Definitiv im Päckchen müssten aber die Werkzeuge sein, die die Apotheker brauchen, um das elektronische Rezept zu verarbeiten. Dessen Einführung will Gesundheitsminister Spahn nun forcieren. Er plant eine entsprechende Gesetzesänderung, die bis spätestens 2020 greifen soll. Dann könnten Ärzte Patienten nicht nur telemedizinisch behandeln, sondern auch digital ein Rezept ausstellen. »Was passiert, wenn die Patienten die E-Rezepte dann auf dem Handy haben?«, fragte Fink. In welcher App landen sie dann? Hier müsste der Berufstand an Lösungen mitarbeiten, um nicht irgendwann außen vor zu sein.

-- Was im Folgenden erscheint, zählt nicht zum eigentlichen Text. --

-- ==== Sys2Proof/Laws/Exec.lean ====
section
/-! SUPPORT. The dispatch, one equation for each constructor: an instruction runs its own meaning. -/

namespace Sys2Proof.Machine
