theorem hfma2 (d : BitVec 7) (a : BitVec 7) (b : BitVec 7) (ua : Bool) (ub : Bool) (c : BitVec 6) (uc : Bool) :
    Statement (.hfma2 d a b ua ub c uc) := by
  refine fun _ => decodes_of_lend (k := 1) (op := 0x5A)
    (l := [(d.toNat, 7, 17), (a.toNat, 7, 10), (b.toNat, 7, 3), (b2n ua, 1, 2), (b2n ub, 1, 1)])
    (x := [(c.toNat, 6, 1), (b2n uc, 1, 0)]) rfl rfl rfl (by decide) rfl rfl fun w x g h => ?_
  show (if bf w 0 1 = 0 then .ok (.hfma2 (.ofNat 7 (bf w 17 7)) (.ofNat 7 (bf w 10 7)) (.ofNat 7 (bf w 3 7)) (bf w 2 1 == 1) (bf w 1 1 == 1) (.ofNat 6 (bf x 1 6)) (bf x 0 1 == 1)) else .error .field : DecodeResult) = _
  simp only [g 17 7 _ (by decide) rfl, g 10 7 _ (by decide) rfl, g 3 7 _ (by decide) rfl, g 2 1 _ (by decide) rfl,
    g 1 1 _ (by decide) rfl, g 0 1 0 (by decide) rfl, h 1 6 _ (by decide) rfl, h 0 1 _ (by decide) rfl,
    ofNat_toNat_mod, b2n_beq, reduceIte]

theorem fdot4 (d : BitVec 7) (a : BitVec 7) (b : BitVec 7) (ua : Bool) (ub : Bool) (c : BitVec 6) (uc : Bool) :
    Statement (.fdot4 d a b ua ub c uc) := by
  refine fun _ => decodes_of_lend (k := 1) (op := 0x5B)
    (l := [(d.toNat, 7, 17), (a.toNat, 7, 10), (b.toNat, 7, 3), (b2n ua, 1, 2), (b2n ub, 1, 1)])
    (x := [(c.toNat, 6, 1), (b2n uc, 1, 0)]) rfl rfl rfl (by decide) rfl rfl fun w x g h => ?_
  show (if bf w 0 1 = 0 then .ok (.fdot4 (.ofNat 7 (bf w 17 7)) (.ofNat 7 (bf w 10 7)) (.ofNat 7 (bf w 3 7)) (bf w 2 1 == 1) (bf w 1 1 == 1) (.ofNat 6 (bf x 1 6)) (bf x 0 1 == 1)) else .error .field : DecodeResult) = _
  simp only [g 17 7 _ (by decide) rfl, g 10 7 _ (by decide) rfl, g 3 7 _ (by decide) rfl, g 2 1 _ (by decide) rfl,
    g 1 1 _ (by decide) rfl, g 0 1 0 (by decide) rfl, h 1 6 _ (by decide) rfl, h 0 1 _ (by decide) rfl,
    ofNat_toNat_mod, b2n_beq, reduceIte]

theorem fdot8 (d : BitVec 7) (a : BitVec 7) (b : BitVec 7) (ua : Bool) (ub : Bool) (c : BitVec 6) (uc : Bool) :
    Statement (.fdot8 d a b ua ub c uc) := by
  refine fun _ => decodes_of_lend (k := 1) (op := 0x5C)
    (l := [(d.toNat, 7, 17), (a.toNat, 7, 10), (b.toNat, 7, 3), (b2n ua, 1, 2), (b2n ub, 1, 1)])
    (x := [(c.toNat, 6, 1), (b2n uc, 1, 0)]) rfl rfl rfl (by decide) rfl rfl fun w x g h => ?_
  show (if bf w 0 1 = 0 then .ok (.fdot8 (.ofNat 7 (bf w 17 7)) (.ofNat 7 (bf w 10 7)) (.ofNat 7 (bf w 3 7)) (bf w 2 1 == 1) (bf w 1 1 == 1) (.ofNat 6 (bf x 1 6)) (bf x 0 1 == 1)) else .error .field : DecodeResult) = _
  simp only [g 17 7 _ (by decide) rfl, g 10 7 _ (by decide) rfl, g 3 7 _ (by decide) rfl, g 2 1 _ (by decide) rfl,
    g 1 1 _ (by decide) rfl, g 0 1 0 (by decide) rfl, h 1 6 _ (by decide) rfl, h 0 1 _ (by decide) rfl,
    ofNat_toNat_mod, b2n_beq, reduceIte]

theorem pack (d : BitVec 7) (a : BitVec 7) (b : BitVec 7) (ua : Bool) (ub : Bool) (x : Bool) :
    Statement (.pack d a b ua ub x) := by
  refine fun _ => decodes_of (k := 1) (op := 0x5D)
    (l := [(d.toNat, 7, 17), (a.toNat, 7, 10), (b.toNat, 7, 3), (b2n ua, 1, 2), (b2n ub, 1, 1), (b2n x, 1, 0)])
    (x := []) rfl rfl rfl (by decide) rfl rfl fun w g => ?_
  show (if (0 : Nat) = 0 then .ok (.pack (.ofNat 7 (bf w 17 7)) (.ofNat 7 (bf w 10 7)) (.ofNat 7 (bf w 3 7)) (bf w 2 1 == 1) (bf w 1 1 == 1) (bf w 0 1 == 1)) else .error .lend : DecodeResult) = _
  simp only [g 17 7 _ (by decide) rfl, g 10 7 _ (by decide) rfl, g 3 7 _ (by decide) rfl, g 2 1 _ (by decide) rfl,
    g 1 1 _ (by decide) rfl, g 0 1 _ (by decide) rfl, ofNat_toNat_mod, b2n_beq, reduceIte]

theorem unpk (d : BitVec 7) (a : BitVec 7) (k : BitVec 3) (ua : Bool) :
    Statement (.unpk d a k ua) := by
  refine fun _ => decodes_of (k := 1) (op := 0x5E)
    (l := [(d.toNat, 7, 17), (a.toNat, 7, 10), (k.toNat, 3, 2), (b2n ua, 1, 1)])
    (x := []) rfl rfl rfl (by decide) rfl rfl fun w g => ?_
  show (if bf w 0 1 = 0 ∧ bf w 5 5 = 0 then if (0 : Nat) = 0 then .ok (.unpk (.ofNat 7 (bf w 17 7)) (.ofNat 7 (bf w 10 7)) (.ofNat 3 (bf w 2 3)) (bf w 1 1 == 1)) else .error .lend else .error .field : DecodeResult) = _
  simp only [g 17 7 _ (by decide) rfl, g 10 7 _ (by decide) rfl, g 5 5 0 (by decide) rfl, g 2 3 _ (by decide) rfl,
    g 1 1 _ (by decide) rfl, g 0 1 0 (by decide) rfl, ofNat_toNat_mod, b2n_beq, reduceIte, and_self]

theorem xshf (d : BitVec 7) (a : BitVec 7) (b : BitVec 7) (ua : Bool) (ub : Bool) (m : Bool) :
    Statement (.xshf d a b ua ub m) := by
  refine fun _ => decodes_of (k := 1) (op := 0x80)
    (l := [(d.toNat, 7, 17), (a.toNat, 7, 10), (b.toNat, 7, 3), (b2n ua, 1, 2), (b2n ub, 1, 1), (b2n m, 1, 0)])
    (x := []) rfl rfl rfl (by decide) rfl rfl fun w g => ?_
  show (if (0 : Nat) = 0 then .ok (.xshf (.ofNat 7 (bf w 17 7)) (.ofNat 7 (bf w 10 7)) (.ofNat 7 (bf w 3 7)) (bf w 2 1 == 1) (bf w 1 1 == 1) (bf w 0 1 == 1)) else .error .lend : DecodeResult) = _
  simp only [g 17 7 _ (by decide) rfl, g 10 7 _ (by decide) rfl, g 3 7 _ (by decide) rfl, g 2 1 _ (by decide) rfl,
    g 1 1 _ (by decide) rfl, g 0 1 _ (by decide) rfl, ofNat_toNat_mod, b2n_beq, reduceIte]

theorem xrot (d : BitVec 7) (a : BitVec 7) (b : BitVec 7) (ua : Bool) (ub : Bool) (m : Bool) :
    Statement (.xrot d a b ua ub m) := by
  refine fun _ => decodes_of (k := 1) (op := 0x81)
    (l := [(d.toNat, 7, 17), (a.toNat, 7, 10), (b.toNat, 7, 3), (b2n ua, 1, 2), (b2n ub, 1, 1), (b2n m, 1, 0)])
    (x := []) rfl rfl rfl (by decide) rfl rfl fun w g => ?_
  show (if (0 : Nat) = 0 then .ok (.xrot (.ofNat 7 (bf w 17 7)) (.ofNat 7 (bf w 10 7)) (.ofNat 7 (bf w 3 7)) (bf w 2 1 == 1) (bf w 1 1 == 1) (bf w 0 1 == 1)) else .error .lend : DecodeResult) = _
  simp only [g 17 7 _ (by decide) rfl, g 10 7 _ (by decide) rfl, g 3 7 _ (by decide) rfl, g 2 1 _ (by decide) rfl,
    g 1 1 _ (by decide) rfl, g 0 1 _ (by decide) rfl, ofNat_toNat_mod, b2n_beq, reduceIte]

theorem xbc (d : BitVec 7) (a : BitVec 7) (b : BitVec 7) (ua : Bool) (ub : Bool) (m : Bool) :
    Statement (.xbc d a b ua ub m) := by
  refine fun _ => decodes_of (k := 1) (op := 0x82)
    (l := [(d.toNat, 7, 17), (a.toNat, 7, 10), (b.toNat, 7, 3), (b2n ua, 1, 2), (b2n ub, 1, 1), (b2n m, 1, 0)])
    (x := []) rfl rfl rfl (by decide) rfl rfl fun w g => ?_
  show (if (0 : Nat) = 0 then .ok (.xbc (.ofNat 7 (bf w 17 7)) (.ofNat 7 (bf w 10 7)) (.ofNat 7 (bf w 3 7)) (bf w 2 1 == 1) (bf w 1 1 == 1) (bf w 0 1 == 1)) else .error .lend : DecodeResult) = _
  simp only [g 17 7 _ (by decide) rfl, g 10 7 _ (by decide) rfl, g 3 7 _ (by decide) rfl, g 2 1 _ (by decide) rfl,
    g 1 1 _ (by decide) rfl, g 0 1 _ (by decide) rfl, ofNat_toNat_mod, b2n_beq, reduceIte]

Die ABDA werde sich Spahns Paket genau ansehen. Sie habe jetzt eine schwierige Abwägung vorzunehmen. Setze man auf das Rx-Versandhandelsverbot, sei das zwar das richtige Pferd, man könne aber trotzdem am Ende mit diesem verlieren, wenn das Gesetz nicht verabschiedet oder nach Verabschiedung vom Europäischen Gerichtshof wieder kassiert würde. Oder man setze auf ein Paket, das neben Geld und Strukturveränderungen vor allem auch eine sogenannte SGB-V-Lösung enthalten müsse, sprich eine Preisbindungsklausel im Sozialgesetzbuch V . Gerade die Strukturveränderungen könnten sich aber auch positiv auswirken. »Wir müssen auch die Chancen sehen, nicht nur die Gefahren«, sagte Fink.